Pipeline workflows (6)

Pipeline File Purpose
Paper discovery pipeline-discovery.md Keywords → candidate papers
PDF acquisition pipeline-obtain-pdf.md Metadata → full text (manual ladder)
Citation tracking pipeline-citation-tracking.md Forward/backward citation networks
Scholar analysis pipeline-scholar-analysis.md Impact, trends, h-index
LaTeX writing pipeline-latex-writing.md Compile, bibliography, figures, debug
Decision tree decision-tree.md "I have X — which API should I use?"

Standalone references

  • evidence-verification-gate.mdverify-before-drafting gate for citation-bearing academic writing: detection triggers, the verified-literature-matrix schema, A/B/C evidence tiers, "go fast = reduce scope not verification," matrix-before-draft artifact convention, pre-draft lint
  • publisher-page-extraction.md — Tier-5 manual escape hatch (Nature/APS/AIP/IOP/Cambridge → structured Markdown)
  • authorized-publisher-access.md — Tier-5b automated probe: official DOI landing page → same-host publisher PDF, licensed access only, no paywall/credential handling
  • zotero-institutional-fulltext-handoff.md — Tier-6a human-in-the-loop: stage a failed batch into Zotero with tags, the human runs Find Full Text (institutional access), agent harvests PDFs back with provenance. No UI automation / TCC bypass / credential handling.
  • libgen-fallback.md — Last-resort PDF source with legal/safety notes
  • error-handling.md — 429 backoff, 403 publisher blocks, timeout patterns
  • anti-pattern-text-consistency-vs-data-correspondence.md — empirical-writing failure mode: prose drifts from the data while reviewer rounds make it more polished. Trigger pattern, re-anchoring steps, detection checklist.
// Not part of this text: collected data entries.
-- ==== Sys2Proof/Machine/SearchCommands.lean ====
section
/-!
DEFINITION. SEARCH, SEARCH_RERANK, SEARCH_BATCH and the messages and hedges of searches (R141–R146, R163–R166, R214–R218, R225, R231–R235, R420).
-/
namespace Sys2Proof.Machine

/-- Search commands in flight past their own checks, counting each batch item (R146). -/
def State.searchesInFlight (s : State) : Nat :=
  (s.host.flights.filter fun f => f.mbx < 2 ^ 40 && (f.opcode == 0x3001 || f.opcode == 0x3002) &&
    (f.bound.isSome || (match f.work with | .fabric _ => true | _ => false))).length

/-- Run `k` where `n` more searches may be in flight; the hint of a full module is not stated (free). -/
def State.underSearchLimit (n : Nat) (f : Flight) (k : State → Except Detail State) (s : State) : Except Detail State :=
  if s.searchesInFlight + n ≤ 8192 then k s
  else let (h, s) := s.draw; .ok (s.answerDetail f (busyRetry h))

/-- The time a query's deadline passes: QD.DEADLINE_US from the reading of the command's header (R146). -/
def queryDeadline (arrival : Nat) (b : Bytes) : Option Nat := if field b 0x10 4 = 0 then none else some (arrival + field b 0x10 4 * 1000)

/-- Run an item of a batch. -/
def State.runItem (f : Flight) (s : State) : Except Detail State :=
  if bit (field f.plain 6 2) 0 then
    match s.coll (field f.plain 0 4) with
    | some c => s.fabricSearch f c
    | none => .error (bad 0x20)
  else s.searchAgain f (f.bound.getD 0)

/-- The body of SEARCH and SEARCH_RERANK: a command, an item of a batch, or a sub-query that is served. -/
def State.searchBody (rr : Bool) (f : Flight) (s : State) : Except Detail State :=
  if 2 ^ 40 ≤ f.mbx then
    match s.servedBy f.mbx with
    | some x => s.serveOwn x f
    | none => .ok s
  else if 2 ^ 20 ≤ f.mbx then
    match s.flight ((f.mbx - 2 ^ 20) / 256) f.tag with
    | some p => if p.work == .batch then s.runItem f else .ok s
    | none => .ok s
  else match f.bound with
    | some q => s.searchAgain f q
    | none => do
      let b := f.plain
      s.unfenced (if bit (field b 6 2) 0 then field b 0x1C 4 else 0)
      need (64 ≤ b.length) (bad 0x0C)
      checkQuery rr (hdrStream f.hdr) 0x20 0x0C f.hdr.csn.toNat b
      let _ ← s.streamField 0x34 (field b 0x14 2) f
      let c ← s.usableColl 0x20 (field b 0 4) f
      csnAssigned c f
      checkQueryOn c 0x20 b
      let (g, s) ← s.bindReranker c f
      let s := s.updFlight f.mbx f.tag fun x => { x with deadline := queryDeadline f.arrival b }
      let f := { f with deadline := queryDeadline f.arrival b }
      s.underSearchLimit 1 f (fun s =>
        if bit (field b 6 2) 0 then s.fabricSearch f c
        else s.bindSnapshot c f (fun q s => match s.flight f.mbx f.tag with
          | some x => s.searchBound c q g x
          | none => .ok s))

/-- SEARCH (R141–R144, R146, R165). -/
def execSearch (m : Mbx) (tag : Word) (s : State) : Host.Outcome State Fault Refusal :=
  .next (s.start 0x3001 m tag (State.searchBody false) )

/-- SEARCH_RERANK (R164). -/
def execSearchRerank (m : Mbx) (tag : Word) (s : State) : Host.Outcome State Fault Refusal :=
  .next (s.start 0x3002 m tag (State.searchBody true))

/-! ### SEARCH_BATCH (R145) -/

/-- The items of a batch from packet offset `o` on: each plaintext with its packet offset. -/
def readItems : Nat → Nat → Bytes → Except Detail (List (Nat × Bytes))
  | 0, o, b => if b.isEmpty then .ok [] else .error (bad o)
  | n + 1, o, b => do
    let k := field b 0 4
    let size := 8 + (k + 7) / 8 * 8
    need (8 ≤ b.length && 64 ≤ k && decide (size ≤ b.length)) (bad o)
    need (zeroField b 4 4) (bad (o + 4))
    need (zeroField b (8 + k) (size - 8 - k)) (bad (o + 8 + k))
    let t ← readItems n (o + size) (b.drop size)
    return (o + 8, slice b 8 k) :: t

/-- The field checks of every item, as those of a SEARCH, with offsets within the batch (step 12 of Table 2-13). -/
def checkItemFields (f : Flight) : List (Nat × Bytes) → Except Detail Unit
  | [] => .ok ()
  | (o, p) :: t => do
    checkQuery false false o (o - 8) f.hdr.csn.toNat p
    checkItemFields f t

/-- The checks of what every item names (step 13). -/
def State.checkItems (f : Flight) (s : State) : List (Nat × Bytes) → Except Detail Unit
  | [] => .ok ()
  | (o, p) :: t => do
    let c ← s.usableColl o (field p 0 4) f
    csnAssigned c f
    checkQueryOn c o p
    if bit (field p 6 2) 0 then
      match s.comp.compositions.find (field p 0x1C 4) with
      | none => throw (bad (o + 0x1C))
      | some k => need k.active (wrongStateAt (o + 0x1C))
    s.checkItems f t

/-- The command in flight that stands for an item, bound to its snapshot. -/
def State.itemFlight (f : Flight) (i : Nat) (p : Bytes) (q : Option Nat) (s : State) : Flight :=
  let fabric := bit (field p 6 2) 0
  { mbx := itemKey f.mbx i, hdr := { f.hdr with opcode := 0x3001, flags := 0, csn := 0 }, path := f.path, plain := p, arrival := f.arrival
    reserved := 0, deadline := queryDeadline f.arrival p
    bound := if fabric then none else some (q.getD ((s.coll (field p 0 4)).elim 0 (·.committed)))
    coll := if fabric then none else some (field p 0 4)
    mapBound := if fabric then 0 else (s.coll (field p 0 4)).elim 0 (·.map.version), boundAt := s.clock }

/-- Run a batch whose items are bound: one crew serves them all, and each item ends on its own. -/
def State.runBatch (f : Flight) (s : State) : Except Detail State :=
  let items := s.host.flights.filter (isItemOf f)
  let class_ : Nat := (items.head?.bind fun g => s.coll (field g.plain 0 4)).elim 0 (·.cls)
  let pages := items.foldl (fun n g =>
    let d := qdDepth g.plain
    max n (selectionPages d (decide (256 < d)) (!qdCalm g.plain))) 0
  s.withCrew (placeClassOf s.placeImage class_).searchCrew pages f (fun s =>
    let s := s.setWork f .batch
    .ok (items.foldl (fun s g =>
      match s.flight g.mbx g.tag with
      | some g => match s.runItem g with
        | .ok t => t
        | .error d => s.answerDetail g d
      | none => s) s))

/-- SEARCH_BATCH (R145). -/
def execSearchBatch (m : Mbx) (tag : Word) (s : State) : Host.Outcome State Fault Refusal :=
  .next (s.start 0x3003 m tag fun f s =>
    if s.host.flights.any (isItemOf f) then s.runBatch f
    else do
      let b := f.plain
      let n := field b 0 2
      lengthBounds f 16 8603664
      fields [(0, 1 ≤ n && n ≤ 256), (2, hdrStream f.hdr || field b 2 2 == 0), (4, zeroField b 4 12)]
      let items ← readItems n 0x30 (b.drop 16)
      let same := items.all fun x => field x.2 0 4 == field b 0x18 4
      need (f.hdr.csn == 0 || same) (bad 0x18)
      let _ ← s.streamField 0x22 (field b 2 2) f
      checkItemFields f items
      s.checkItems f items
      s.underSearchLimit n f (fun s =>
        let go (q : Option Nat) (s : State) : Except Detail State :=
          let s := s.updFlight f.mbx f.tag fun g => { g with results := List.replicate n none }
          ({ s with host.flights := s.host.flights ++ items.mapIdx fun i x => s.itemFlight f i x.2 q } : State).runBatch f
        if f.hdr.csn == 0 then go none s
        else match s.coll (field b 0x18 4) with
          | some c => s.bindSnapshot c f (fun q s => go (some q) s)
          | none => .error (bad 0x18)))

/-! ### Messages of a fabric-wide search -/

/-- SUBQUERY (R165, R406). -/
def execSubquery (s : State) : Host.Outcome State Fault Refusal :=
  .next (match s.takeMessage 0x10 [] with
    | some (x, s) => s.admitSubquery x x.body
    | none => s)

/-- ADMIT_NOTICE (R232): the receiving module keeps the CSN and map version that the member bound. -/
def execAdmitNotice (s : State) : Host.Outcome State Fault Refusal :=
  .next (match s.takeMessage 0x11 [] with
    | some (x, s) =>
      let id := field x.body 0 8
      s.wellFormed x (x.body.length == 24 && s.ownPastId id s.comp.nextSubq) (fun s =>
        let upd (y : Served) : Served :=
          if y.root.isSome && (y.id == id || y.run.shards.any fun d => d.id == id) then
            { y with run := { y.run with notices := y.run.notices.put (field x.body 20 4) (field x.body 8 8, field x.body 16 4) } }
          else y
        { s with comp.served := s.comp.served.map upd })
    | none => s)

/-- PARTIAL_LIST (R209, R214–R218, R233): the first complete list of a shard is merged, a later one is discarded, and one that breaks the rules is not
served. -/
def execPartialList (s : State) : Host.Outcome State Fault Refusal :=
  .next (match s.takeMessage 0x12 [] with
    | none => s
    | some (x, s) =>
      let id := field x.body 0 8
      let b := x.body.drop 8
      match s.comp.served.findSome? fun y => (y.listFor id x.src).map fun d => (y, d) with
      | none => if s.knownSubq id then s else s.partnerViolation x.port x.src
      | some (y, d, byHedge) =>
        if !listFaultless y.run x.src b then (s.partnerViolation x.port x.src).shardGone y d.no byHedge
        else if d.covers.length = 1 ∧ field b 0xC 2 ≠ 0 then
          let s := if byHedge then s.chargeSpec y.tenant 0x40 1 else s
          s.shardGone y d.no byHedge
        else s.mergeList y d byHedge b)

/-- What a sub-query in progress has cost its tenant so far: nothing, before it is answered; what it has read, by meter, and by NBU. -/
def workDone (f : Flight) : Tab Nat × Tab Nat :=
  match f.work with
  | .reads _ h => (h.charges, h.bytes)
  | .search r => ([(0x38, r.fetched.length)], r.bytes)
  | _ => ([], [])

/-- The flight of a served sub-query is squashed (R225): its reads and its bytes go to the speculation account; the tile time is not stated (free). -/
def State.squashServed (y : Served) (f : Flight) (s : State) : State :=
  let done := workDone f
  let s := s.squashReads f (readsOf f) (done.1.getD 0x38 0)
  let s := s.squashBytes y.tenant done.2
  let (n, s) := s.draw
  (s.chargeSpec y.tenant 0x48 n).endFlight f

/-- What was charged for answered work turns out to be the losing side's, or squashed: it goes to the speculation account (R228). -/
def State.takeBack (x : Answered) (s : State) : State :=
  ({ s.moveToSpec x.tenant x.charges with comp.answered := s.comp.answered.erase x } : State).squashBytes x.tenant x.bytes

/-- The answered work that `p` names, where there is any, is taken back. -/
def State.takeAnswered (p : Answered → Bool) (s : State) : State :=
  match s.comp.answered.find? p with
  | some y => s.takeBack y
  | none => s

/-- CANCEL (R225, R228): a served sub-query ends at its next step boundary; what it has done, also for a list sent already, goes to the speculation
account. -/
def execCancel (s : State) : Host.Outcome State Fault Refusal :=
  .next (match s.takeMessage 0x13 [] with
    | none => s
    | some (x, s) =>
      s.wellFormed x (x.body.length == 16 && zeroField x.body 12 4) (fun s =>
        let id := field x.body 0 8
        let shard := field x.body 8 4
        let s := s.takeAnswered fun y => y.id == id && y.shard == shard && y.from_ == x.src
        match s.comp.served.find? fun y => y.id == id && y.shard == shard && y.from_ == x.src && y.root.isNone with
        | none => s
        | some y =>
          let s := s.cancelShards y
          let s := match s.flight (servedKey y.id y.shard) 0 with
            | some f => s.squashServed y f
            | none => s
          (s.noteAnswered y.id y.shard y.from_ y.tenant [] []).dropServed y))

/-- The merge that a mailbox and tag stand for: of a command's fabric-wide search, or of a sub-query that is served. -/
def State.mergeOf (m : Nat) (tag : Word) (s : State) : Option Served :=
  s.comp.served.find? fun y => y.root == some (m, tag) || (y.root.isNone && servedKey y.id y.shard == m)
Relationship to web-browsing

  • web-browsing is the routing layer ("which tier to use for this URL?")
  • academic-research is the deep-dive layer ("how do I write OpenAlex filter parameters? what email does Unpaywall want?")
  • The two are complementary. If you're just scraping one publisher page and don't need the OA ladder, web-browsing's extract_page.py is lighter.

Known caveats

  • Unpaywall's email parameter is required and must be real — placeholder addresses get HTTP 422. Set $LINGTAI_RESEARCH_EMAIL once.
  • CORE without an API key is harshly rate-limited (~100/day vs 10,000/day with a free key from https://core.ac.uk/services/api).
  • Semantic Scholar free tier is very tight (~100 reqs / 5 min). Request a key for any serious citation-network work.
  • Google Scholar requires a stealth browser (camoufox or playwright-stealth v2); legacy playwright_stealth API does not work.
  • arXiv enforces HTTPS — HTTP requests are 301-redirected automatically.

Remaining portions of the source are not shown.